Lowery is the owner and operator of the Lowery Family Farm, lovingly dubbed The Resting Place. The farm, located in Flora boasts beautiful landscape: rolling hills, towering trees, and captivating flora and fauna, all centric around a glittering lake. This time of year, the Lowery Family Farm sells Christmas trees. Leyland Cypresses and Mississippi cedars are grown on the property, and the farm additionally offers Frasier firs grown in North Carolina. 

The farm is in operation year-round. They offer walking tours of the property, attract local schools for one-of-a-kind field trips, and even boast a charming pumpkin patch during the fall. 

Christmastime, though, is a special season for The Resting Place.

“I’ve got photographers that come out and take pictures in the field, and then I have a sweet following of people that have been buying their trees from us for, this’ll be the eleventh year,” Lowery says. “The city of Clinton will have a 15-foot tree of ours in front of City Hall, and Mississippi College uses our trees for the lighting of the quad, and they’ve done that for a decade also.” 
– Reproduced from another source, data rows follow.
/-- R158: FP_EXCEPTION of a fixed-latency instruction is precise: where some lane of FADD raises a condition whose trap is enabled, the next state is the
entry of that trap, with the lanes and their enabled conditions in %trapinfo, at an issue that has written nothing. -/
def Obligations.FloatTrapPrecise : Prop :=
  ∀ (d a b : Reg) (rm : Rnd) (gd : Guard) (w g : Nat) (s : State), let i := Instr.fadd d a b rm gd
    let y := Says.reads w g s
    let cond := fun l => (fp32.add (laneRm y l rm) (y.f32 a l) (y.f32 b l)).flags &&& fld (y.mode l) 4 5
    let ls := (lanesOf (Says.eff i w g s)).filter fun l => decide (cond l ≠ 0)
    Says.Ready i w g s → ls ≠ [] →
      let info := BitVec.ofNat 64 ((maskOf ls).toNat + 2 ^ 32 * ls.foldl (fun acc l => acc ||| cond l) 0)
      exec i s = .next { s with m := trapAtIssue (mkIss i w g (settle w g s.m)) .fpException info (maskOf ls) 0 (Says.begun i w g s) }

/-- R165, R166, R158, R159: an instruction of the SFU class is handed on with the writes and flags of its lanes, and with the lanes that raise a condition
whose trap is enabled and those conditions; no register changes until it lands.
Readings and choices of the model used (no rules of the spec): log 5. -/
def Obligations.SpecialFunctionsHandedOn : Prop :=
  ∀ (d a b : Reg) (rm : Rnd) (gd : Guard),
    let hands := fun (i : Instr) (f : Group → Nat → List LaneWrite × Nat) =>
      Says.Hands i 3 (fun _ _ _ => True) (fun w g s =>
        let y := Says.reads w g s
        let rs := (lanesOf (Says.eff i w g s)).map fun l => (⟨l, (f y l).1, (f y l).2⟩ : LaneFp)
        let ts := rs.filter fun r => decide (r.flags &&& fld (y.mode r.lane) 4 5 ≠ 0)
        .sfu (rs.flatMap LaneFp.all) (maskOf (ts.map (·.lane))) (ts.foldl (fun acc r => acc ||| (r.flags &&& fld (y.mode r.lane) 4 5)) 0)) (fun _ _ _ => false)
    hands (.frcp d a gd) (fun y l => to32 d l (fRcp (y.f32 a l))) ∧
    hands (.frsq d a gd) (fun y l => to32 d l (fRsq (y.f32 a l))) ∧
    hands (.fsqrt d a rm gd) (fun y l => to32 d l (fp32.sqrt (laneRm y l rm) (y.f32 a l))) ∧
    hands (.fdiv d a b rm gd) (fun y l => to32 d l (fp32.div (laneRm y l rm) (y.f32 a l) (y.f32 b l))) ∧
    hands (.fex2 d a gd) (fun y l => to32 d l (fEx2 (y.f32 a l))) ∧
    hands (.flg2 d a gd) (fun y l => to32 d l (fLg2 (y.f32 a l))) ∧
    hands (.fsin d a gd) (fun y l => to32 d l (fTrig 0x4F 0 (y.f32 a l))) ∧
    hands (.fcos d a gd) (fun y l => to32 d l (fTrig 0x50 1 (y.f32 a l))) ∧
    hands (.ddiv d a b rm gd) (fun y l => to64 d l (fp64.div (laneRm y l rm) (y.f64 a l) (y.f64 b l))) ∧
    hands (.dsqrt d a rm gd) (fun y l => to64 d l (fp64.sqrt (laneRm y l rm) (y.f64 a l)))

/-- R157, R161 on FP32: with one NaN FMIN and FMAX give the number and with two the canonical NaN, an addition with a NaN gives the first of them made quiet,
and a signalling NaN raises invalid and nothing else. -/
def Obligations.NaNResults : Prop :=
  ∀ (x y : Nat) (big : Bool) (rm : RM), x < 2 ^ 32 → y < 2 ^ 32 →
    let nan := fun (v : Nat) => decide (v / 2 ^ 23 % 2 ^ 8 = 255) && decide (v % 2 ^ 23 ≠ 0)
    let signals := fun (v : Nat) => nan v && decide (v / 2 ^ 22 % 2 = 0)
    let quiet := fun (v : Nat) => if signals v then v + 2 ^ 22 else v
    let invalid := if signals x || signals y then 1 else 0
    (nan x = true → nan y = false → fp32.minMax big x y = ⟨y, invalid⟩) ∧
    (nan x = false → nan y = true → fp32.minMax big x y = ⟨x, invalid⟩) ∧
    (nan x = true → nan y = true → fp32.minMax big x y = ⟨0x7FC00000, invalid⟩) ∧
    (nan x = true → fp32.add rm x y = ⟨quiet x, invalid⟩) ∧
    (nan x = false → nan y = true → fp32.add rm x y = ⟨quiet y, invalid⟩)


/-! ## Memory -/

/-- R175, R179, R182, R195, R198: a load of global memory or of a vault, outside Gambit regions, whose lanes break no condition, is handed on with the address of
each lane, from the address registers and the scaled offset; the group goes on with nothing else changed.
Readings and choices of the model used (no rules of the spec): log 24, 45. -/
def Obligations.LoadsHandedOn : Prop :=
  ∀ (d a : Reg) (ofs : BitVec 6) (g : Guard),
    let load := fun (i : Instr) (sp : MemSpace) (n : Nat) (sext region : Bool) (ea : Group → Nat → Nat) =>
      Says.Hands i 0 (fun w g s => Says.Clear i ⟨sp, n, true, false, region⟩ ea w g s ∧ Says.NoRegion i w g s)
        (fun w g s => .load sp n sext d .rlx .group ((Says.accesses i ea w g s).map fun e => ⟨e.1, e.2, 0, 0, none, false⟩)) (fun _ _ _ => false)
    let far := fun (n : Nat) (y : Group) (l : Nat) => (y.pair a.toNat l + BitVec.ofNat 64 (ofs.toNat * n)).toNat
    let near := fun (n : Nat) (y : Group) (l : Nat) => (y.reg a.toNat l + BitVec.ofNat 32 (ofs.toNat * n)).toNat
    load (.ld8s d a ofs g) .global 1 true false (far 1) ∧ load (.ld8z d a ofs g) .global 1 false false (far 1) ∧
    load (.ld16s d a ofs g) .global 2 true false (far 2) ∧ load (.ld16z d a ofs g) .global 2 false false (far 2) ∧
    load (.ld32 d a ofs g) .global 4 false true (far 4) ∧ load (.ld64 d a ofs g) .global 8 false true (far 8) ∧
    load (.ld128 d a ofs g) .global 16 false false (far 16) ∧
    load (.ldv32 d a ofs g) .vault 4 false false (near 4) ∧ load (.ldv128 d a ofs g) .vault 16 false false (near 16)

/-- R175, R179, R182, R196, R198: a store to global memory or to a vault, outside Gambit regions, whose lanes break no condition, is handed on with each lane's
address and data, the low bytes of its registers as they stand at issue; memory does not change yet.
Readings and choices of the model used (no rules of the spec): log 24, 45, 106. -/
def Obligations.StoresHandedOn : Prop :=
  ∀ (d a : Reg) (ofs : BitVec 6) (g : Guard),
    let store := fun (i : Instr) (sp : MemSpace) (n : Nat) (region : Bool) (ea : Group → Nat → Nat) =>
      Says.Hands i 1 (fun w g s => Says.Clear i ⟨sp, n, false, true, region⟩ ea w g s ∧ Says.NoRegion i w g s)
        (fun w g s => .store sp n .rlx .group ((Says.accesses i ea w g s).map fun e =>
          ⟨e.1, e.2, BitVec.ofNat 128 ((Says.reads w g s).regsVal d.toNat ((n + 3) / 4) e.1 % 2 ^ (8 * n)), 0, none, Says.shared i ⟨sp, n, false, true, region⟩ w g s e.2⟩))
        (fun w g s => Says.turns i ⟨sp, n, false, true, region⟩ ea w g s)
    let far := fun (n : Nat) (y : Group) (l : Nat) => (y.pair a.toNat l + BitVec.ofNat 64 (ofs.toNat * n)).toNat
    let near := fun (n : Nat) (y : Group) (l : Nat) => (y.reg a.toNat l + BitVec.ofNat 32 (ofs.toNat * n)).toNat
    store (.st8 d a ofs g) .global 1 false (far 1) ∧ store (.st16 d a ofs g) .global 2 false (far 2) ∧
    store (.st32 d a ofs g) .global 4 true (far 4) ∧ store (.st64 d a ofs g) .global 8 true (far 8) ∧
    store (.st128 d a ofs g) .global 16 false (far 16) ∧
    store (.stv32 d a ofs g) .vault 4 false (near 4) ∧ store (.stv128 d a ofs g) .vault 16 false (near 16)

/-- R182, R192: an access at an address that its size does not divide takes MISALIGNED_ACCESS before any effect, whatever else holds; %trapinfo names the lanes that
break the rule and the low word of the lowest one's address. -/
def Obligations.MisalignedAccessTraps : Prop :=
  ∀ (d a : Reg) (ofs : BitVec 6) (g : Guard),
    let traps := fun (i : Instr) (n : Nat) (ea : Group → Nat → Nat) => ∀ w g s, Says.Ready i w g s →
      ∀ e es, (Says.accesses i ea w g s).filter (fun e => decide (e.2 % n ≠ 0)) = e :: es →
        let ls := maskOf ((e :: es).map (·.1))
        Says.Traps i w g s .misalignedAccess (BitVec.ofNat 64 (ls.toNat + 2 ^ 32 * (e.2 % 2 ^ 32))) ls (BitVec.ofNat 64 e.2)
    let far := fun (n : Nat) (y : Group) (l : Nat) => (y.pair a.toNat l + BitVec.ofNat 64 (ofs.toNat * n)).toNat
    let near := fun (n : Nat) (y : Group) (l : Nat) => (y.reg a.toNat l + BitVec.ofNat 32 (ofs.toNat * n)).toNat
    traps (.ld16s d a ofs g) 2 (far 2) ∧ traps (.ld16z d a ofs g) 2 (far 2) ∧ traps (.ld32 d a ofs g) 4 (far 4) ∧ traps (.ld64 d a ofs g) 8 (far 8) ∧
    traps (.ld128 d a ofs g) 16 (far 16) ∧ traps (.st16 d a ofs g) 2 (far 2) ∧ traps (.st32 d a ofs g) 4 (far 4) ∧ traps (.st64 d a ofs g) 8 (far 8) ∧
    traps (.st128 d a ofs g) 16 (far 16) ∧ traps (.lds32 d a ofs g) 4 (near 4) ∧ traps (.lds64 d a ofs g) 8 (near 8) ∧ traps (.lds128 d a ofs g) 16 (near 16) ∧
    traps (.sts32 d a ofs g) 4 (near 4) ∧ traps (.sts64 d a ofs g) 8 (near 8) ∧ traps (.sts128 d a ofs g) 16 (near 16) ∧
    traps (.ldv32 d a ofs g) 4 (near 4) ∧ traps (.ldv128 d a ofs g) 16 (near 16) ∧ traps (.stv32 d a ofs g) 4 (near 4) ∧ traps (.stv128 d a ofs g) 16 (near 16)

/-- R177, R178, R197, R305, R308: a scratchpad load whose turn has come at issue is handed on with the words as they stand then; a scratchpad store whose turn has come is performed
at issue, lanes in ascending order: every byte of the scratchpads outside the stored ones reads as before, and a stored byte that no later lane stores holds its lane's data.  Where
an earlier acquire, fence or strongly ordered access, or a location whose check failed, holds an access, it is handed on with its addresses and data, and performed as soon as
nothing holds it.
Readings and choices of the model used (no rules of the spec): log 40, 101. -/
def Obligations.ScratchpadAccesses : Prop :=
  ∀ (d a : Reg) (ofs : BitVec 6) (g : Guard),
    let near := fun (n : Nat) (y : Group) (l : Nat) => (y.reg a.toNat l + BitVec.ofNat 32 (ofs.toNat * n)).toNat
    let ok := fun (i : Instr) (n : Nat) (w g : Nat) (s : State) =>
      Says.eff i w g s ≠ 0 ∧ scratchTrap (mkIss i w g (settle w g s.m)) (Says.begun i w g s) n (Says.accesses i (near n) w g s) = none ∧
        strongPending (Says.begun i w g s) w g = false
    let lanes := fun (i : Instr) (n : Nat) (w g : Nat) (s : State) => (Says.accesses i (near n) w g s).map fun e => (⟨e.1, e.2, 0, 0, none, false⟩ : LaneAcc)
    let stored := fun (i : Instr) (n : Nat) (w g : Nat) (s : State) => OutKind.storeScratch n ((Says.accesses i (near n) w g s).map fun e =>
      ⟨e.1, e.2, BitVec.ofNat 128 ((Says.reads w g s).regsVal d.toNat (n / 4) e.1), 0, none, false⟩)
    let now := fun (i : Instr) (k : Nat → Nat → State → OutKind) (w g : Nat) (s : State) => scratchNow (Says.iss i w g s) (k w g s) (Says.begun i w g s)
    let load := fun (i : Instr) (n : Nat) => let k := fun w g s => OutKind.loadScratch n d none (lanes i n w g s)
      Says.Hands i 2 (fun w g s => ok i n w g s ∧ now i k w g s = true)
        (fun w g s => .loadScratch n d (some (scratchVals (Says.begun i w g s) w n d (Says.accesses i (near n) w g s))) (lanes i n w g s)) (fun _ _ _ => false) ∧
      Says.Ends i (fun w g s => ok i n w g s ∧ now i k w g s = false) (fun _ _ _ => 0)
        (fun w g s m => scratchPass w g s.m.nextCmd (Says.handed i w g 2 (k w g s) false s m))
    let store := fun (i : Instr) (n : Nat) =>
      (∀ w g s, Says.Ready i w g s → ok i n w g s → now i (stored i n) w g s = true →
        let keys := fun (e : Nat × Nat) => scratchAt (Says.begun i w g s) w e.2 n
        ∃ t, exec i s = .next t ∧ Says.KeptS w g s { t with m := { t.m with scratch := s.m.scratch } } ∧ Says.SameRegs w g s t ∧
          (t.m.grp w g).outs = (s.m.grp w g).outs ∧ t.m.nextCmd = s.m.nextCmd ∧
          (Memory.wf s.m.scratch = true → Memory.wf t.m.scratch = true ∧
            (∀ k, (∀ e ∈ Says.accesses i (near n) w g s, k ∉ keys e) → Memory.read t.m.scratch k = Memory.read s.m.scratch k) ∧
            ∀ es e fs j, Says.accesses i (near n) w g s = es ++ e :: fs → (keys e).length = n → (keys e).Nodup → j < n →
              (∀ f ∈ fs, (keys e).getD j 0 ∉ keys f) →
              Memory.read t.m.scratch ((keys e).getD j 0) = BitVec.ofNat 8 ((Says.reads w g s).regsVal d.toNat (n / 4) e.1 / 2 ^ (8 * j)))) ∧
      Says.Ends i (fun w g s => ok i n w g s ∧ now i (stored i n) w g s = false) (fun _ _ _ => 0)
        (fun w g s m => scratchPass w g s.m.nextCmd (Says.handed i w g 8 (stored i n w g s) false s m))
    load (.lds32 d a ofs g) 4 ∧ load (.lds64 d a ofs g) 8 ∧ load (.lds128 d a ofs g) 16 ∧
    store (.sts32 d a ofs g) 4 ∧ store (.sts64 d a ofs g) 8 ∧ store (.sts128 d a ofs g) 16

/-- R200, R353: a prefetch changes no register, no command, and no byte of any memory; it completes at issue whatever its lanes' addresses are, unless a
deterministic launch prefetches a line private to another workgroup.
Readings and choices of the model used (no rules of the spec): log 46, 105. -/
def Obligations.PrefetchChangesNoData : Prop :=
  ∀ (a : Reg) (ofs : BitVec 6) (gd : Guard) (tlb : Bool) (w g : Nat) (s : State),
    let i := if tlb then Instr.prefTlb a ofs gd else Instr.pref a ofs gd
    let lines := Says.accesses i (fun y l => (y.pair a.toNat l + BitVec.ofNat 64 (ofs.toNat * 32)).toNat / 32 * 32) w g s
    Says.Ready i w g s → (isDet (Says.begun i w g s) w && lines.any fun e => ownedByOther (Says.begun i w g s) w false e.2 32) = false →
      Says.NoRegion i w g s → strongPending (Says.begun i w g s) w g = false →
      ∃ t, exec i s = .next t ∧ Says.SameRegs w g s t ∧ (t.m.grp w g).outs = (s.m.grp w g).outs ∧ t.m.hbm = s.m.hbm ∧ t.m.vault = s.m.vault ∧
        t.m.scratch = s.m.scratch ∧ (∀ v, v ≠ w → t.m.wg v = s.m.wg v) ∧ ∀ h, h ≠ g → t.m.grp w h = s.m.grp w h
The season is hectic for the farm and others like it, especially in the wake of a drought in 2015, a pandemic in 2020, and all the challenges of nurturing a crop of Christmas trees.

To Lowery, the work is worth it. The beating heart behind her Christmas tree business is her love for the community and for the storied hills of Flora. “It’s something you do out of love – there’s not a lot of profit. I’m going to be very honest: that’s why the trees that we can profit in is not the ones we grow in the ground. We grow that out of love for the public.”

Plus, she says, “there’s nothing neater than standing in a field of Christmas trees and watching families pick them out.” 

It is certainly a heartwarming scene: parents and children united, eyes filled with wonder, faces red from the cold. It is a perfect picture of the spirit the season: the spirit of giving, sharing, and togetherness.

Truly, Christmas traditions like picking out and decorating a tree are just bells and whistles on a holiday with a much bigger meaning. Still, they are cherished for the levity and unity they bring. There are plenty of ways to celebrate the season, but whether the Christmas tree is pulled from the attic and assembled painstakingly or brought home from the lot on a pick-up truck, the true joy of the tradition is in the togetherness it inspires.